I know you didn't mean it like this, but this is actually an interesting
question. On Windows, the files probably went into the Program Files
directory, but if you try to go there in Windows explorer, you get a "these
are system files, keep out" warning. Which is quite correct, you wouldn't
expect an end user to open an application from Program Files, there will
probably be a bunch of unrelated exes to distract you.

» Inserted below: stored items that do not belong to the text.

-- ==== Sys2Proof/Certificates/Slice0/Obligations.lean ====
section
/-! DEFINITION. The statements about SIOC, from the numbered rules of spec/. Each docstring names the rule
and the sentence it formalises. A record equation `t = { s with f := t.f }` says that every field but
those listed is unchanged. -/

open Sys2Proof Sys2Proof.Machine

/-! ### Encoding (30_encoding.md) -/

/-- R91 to R93: the decoder inverts the encoder on every well-formed instruction, every operand at every
value its field admits. -/
def Obligations.DecodeInvertsEncode : Prop :=
  ∀ i : Instr, i.wf = true → decode (encode i) = .instr i

/-- R91 to R93: a word has one meaning: what it decodes to encodes to it again, and is well formed. -/
def Obligations.DecodedWordReencodes : Prop :=
  ∀ (w : Word) (i : Instr), decode w = .instr i → encode i = w ∧ i.wf = true

/-- R93: a word selects the row when `w & mask = match`; the rows are disjoint; bits outside the mask are
operand bits. INIT's row has `baud` not 0. -/
def Obligations.OpcodeMapSelectsRows : Prop :=
  (∀ (w : Word) (i : Instr), decode w = .instr i → w &&& opMask i = opMatch i)
    ∧ (∀ (w : Word) (i : Instr), w &&& opMask i = opMatch i → w ≠ 0x20000000#32 →
        ∃ j, decode w = .instr j ∧ opMatch j = opMatch i)
    ∧ (∀ (w : Word) (i j : Instr), w &&& opMask i = opMatch i → w &&& opMask j = opMatch j →
        opMatch i = opMatch j)

/-- R101: exactly the words of (a) to (d) are illegal, and on an idle port each is answered `ILLEGAL`/0
and changes no state; port C's response holds no element (log 25). -/
def Obligations.IllegalWordsAnsweredIllegal : Prop :=
  (∀ w : Word, (∃ why, decode w = .illegal why) ↔
      (unitOf w = 0 ∨ 6 ≤ unitOf w)
        ∨ ((unitOf w = 1 ∧ 3 ≤ fnOf w) ∨ (unitOf w = 2 ∧ 4 ≤ fnOf w) ∨ (unitOf w = 3 ∧ 2 ≤ fnOf w)
            ∨ (unitOf w = 4 ∧ 4 ≤ fnOf w) ∨ (unitOf w = 5 ∧ 7 ≤ fnOf w))
        ∨ (∃ i, w &&& 0xFF000000#32 = opMatch i ∧ w &&& opMask i ≠ opMatch i)
        ∨ w = 0x20000000#32)
    ∧ (∀ (s : State) (t : Turn) (rest : List Turn) (why : Illegal),
        s.sched = t :: rest → decode t.word = .illegal why →
        (t.agent = .main → noIsr s = true → mainIdle s = true →
          step s = .next { s with
            sched := rest, agent := .main, steps := t.steps, above := t.above
            hostResp := some 0x0300#16 })
        ∧ (t.agent = .prod → prodIdle s = true →
          step s = .next { s with
            sched := rest, agent := .prod, steps := t.steps, above := t.above
            prodResp := some 0x0300#16 })
        ∧ (t.agent = .cons → consIdle s = true →
          step s = .next { s with
            sched := rest, agent := .cons, steps := t.steps, above := t.above
            consResp := some 0x0300#16, consValue := none }))

/-- 95_test_vectors.md B12 and the words of S6, S7, B11: a few words read from the encoding tables. -/
def Obligations.SpecWordsDecode : Prop :=
  decode 0x20002580#32 = .instr (.init 9600#24)
    ∧ decode 0x21000058#32 = .instr (.write 0x58#8)
    ∧ decode 0x23000100#32 = .instr (.tsize .rx)
    ∧ decode 0x10000141#32 = .instr (.enq .rx 0x41#8)
    ∧ decode 0x42000041#32 = .instr (.lrx 0x41#8)
    ∧ decode 0x41000000#32 = .instr .irqtx
    ∧ decode 0x5500FF0D#32 = .instr (.setv 13#8 0xFF#8)
    ∧ decode 0x13000000#32 = .illegal .reservedFn
    ∧ decode 0x21000141#32 = .illegal .mustBeZero
    ∧ decode 0x20000000#32 = .illegal .zeroBaud

/-- R95: the layout of the response word and its codes. -/
def Obligations.ResponseWordLayout : Prop :=
  (∀ (st : Status) (v : Byte),
      (response st v).extractLsb' 10 6 = 0#6
        ∧ (response st v).extractLsb' 8 2 = statusCode st
        ∧ (response st v).extractLsb' 0 8 = v)
    ∧ statusCode .ok = 0#2 ∧ statusCode .full = 1#2 ∧ statusCode .empty = 2#2
    ∧ statusCode .illegal = 3#2

/-! ### Steps and ports -/

/-- 00_scope.md R16 in the model's schedule (log 1): a step takes the next turn and is exec of the
instruction its word decodes to, in the state in which that turn's agent moves; with no turn nothing
moves. -/
def Obligations.StepRunsDecodedInstruction : Prop :=
  (∀ (s : State) (t : Turn) (rest : List Turn) (i : Instr),
      s.sched = t :: rest → decode t.word = .instr i →
      step s = exec i { s with
        sched := rest, agent := t.agent, steps := t.steps, above := t.above })
    ∧ (∀ s : State, s.sched = [] → step s = .next s)

/-- R98: port H takes the words of units ST, IC and GP and no others: a word of unit RB or EV, or one that
matches no row, gets the response `ILLEGAL`/0 and changes no state; an accepted word is not answered
`ILLEGAL`. -/
def Obligations.HostPortAdmission : Prop :=
  (∀ i : Instr, presenter i = .main ↔
      unitOf (encode i) = 2 ∨ unitOf (encode i) = 3 ∨ unitOf (encode i) = 5)
    ∧ ∀ s : State, hostReady s = true →
      (∀ i : Instr, presenter i ≠ .main →
        exec i s = .next { s with hostResp := some 0x0300#16 })
      ∧ illegalWord s = .next { s with hostResp := some 0x0300#16 }
      ∧ (∀ i : Instr, i.wf = true → presenter i = .main →
        ∀ t, exec i s = .next t → t.hostResp ≠ some 0x0300#16)

/-- R99: port P takes ENQ and SIZE with `sel` 0, port C takes DEQ and SIZE with `sel` 0, one operation at
a time. Every other word an idle port gets is answered `ILLEGAL`, but for the role violations of R104;
while an operation is in flight another is refused. That ports P and C answer `ILLEGAL` is the model's
reading of R251 (log 5), for ENQ and DEQ with `sel` 1 too, which R103 and R104 point to refusing (log 28);
the refusal of a second word is the model's (log 4). -/
def Obligations.RingPortAdmission : Prop :=
  ∀ (s : State) (i : Instr),
    (s.agent = .prod → s.prod = .idle → (∀ v, i ≠ .enq .tx v) → i ≠ .size .tx → i ≠ .deq .tx →
      exec i s = .next { s with prodResp := some 0x0300#16 })
    ∧ (s.agent = .cons → s.cons = .idle → (∀ v, i ≠ .enq .tx v) → i ≠ .size .tx → i ≠ .deq .tx →
      exec i s = .next { s with consResp := some 0x0300#16, consValue := none })
    ∧ (s.agent = .prod →
      (∀ v e, s.prod = .enq v e → (∀ val, i = .enq .tx val → enqElement s val ≠ v) →
        exec i s = .refused .portBusy)
      ∧ (s.prod = .size → i ≠ .size .tx → exec i s = .refused .portBusy))
    ∧ (s.agent = .cons →
      (∀ d, s.cons = .deq d → i ≠ .deq .tx → exec i s = .refused .portBusy)
      ∧ (s.cons = .size → i ≠ .size .tx → exec i s = .refused .portBusy))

So where is it? I guess the answer is "in the start menu". People probably
believe that abstraction, to the point that MS had to put a "this is just a
shortcut, you need to use add remove programs to actually delete the
application" message.

Package managers, much the same story. Where are the binaries? In a versioned
repository somewhere, on mac ports somewhere under /opt/local. How do you run
them? Type their name in the command line, often you ignore where the files
actually are.

And finally, back to OS X itself. How do you install an application? Drag it
into the applications directory.

Where is it? It's in Applications. How do you run it? Go to Applications and
double click on it.

The only case I've pointed to where the answers to "how do I install it",
"where is it" and "how do I run it" end up in the same place, the Applications
directory, is where you point out a usability issue. User interface design is
hard!

My guess is it comes down to expectations. "Go to the Applications folderand
click on the application I want to run? It can't possibly be that simple!" and
then spend 15 minutes looking for a pull down menu to launch the application.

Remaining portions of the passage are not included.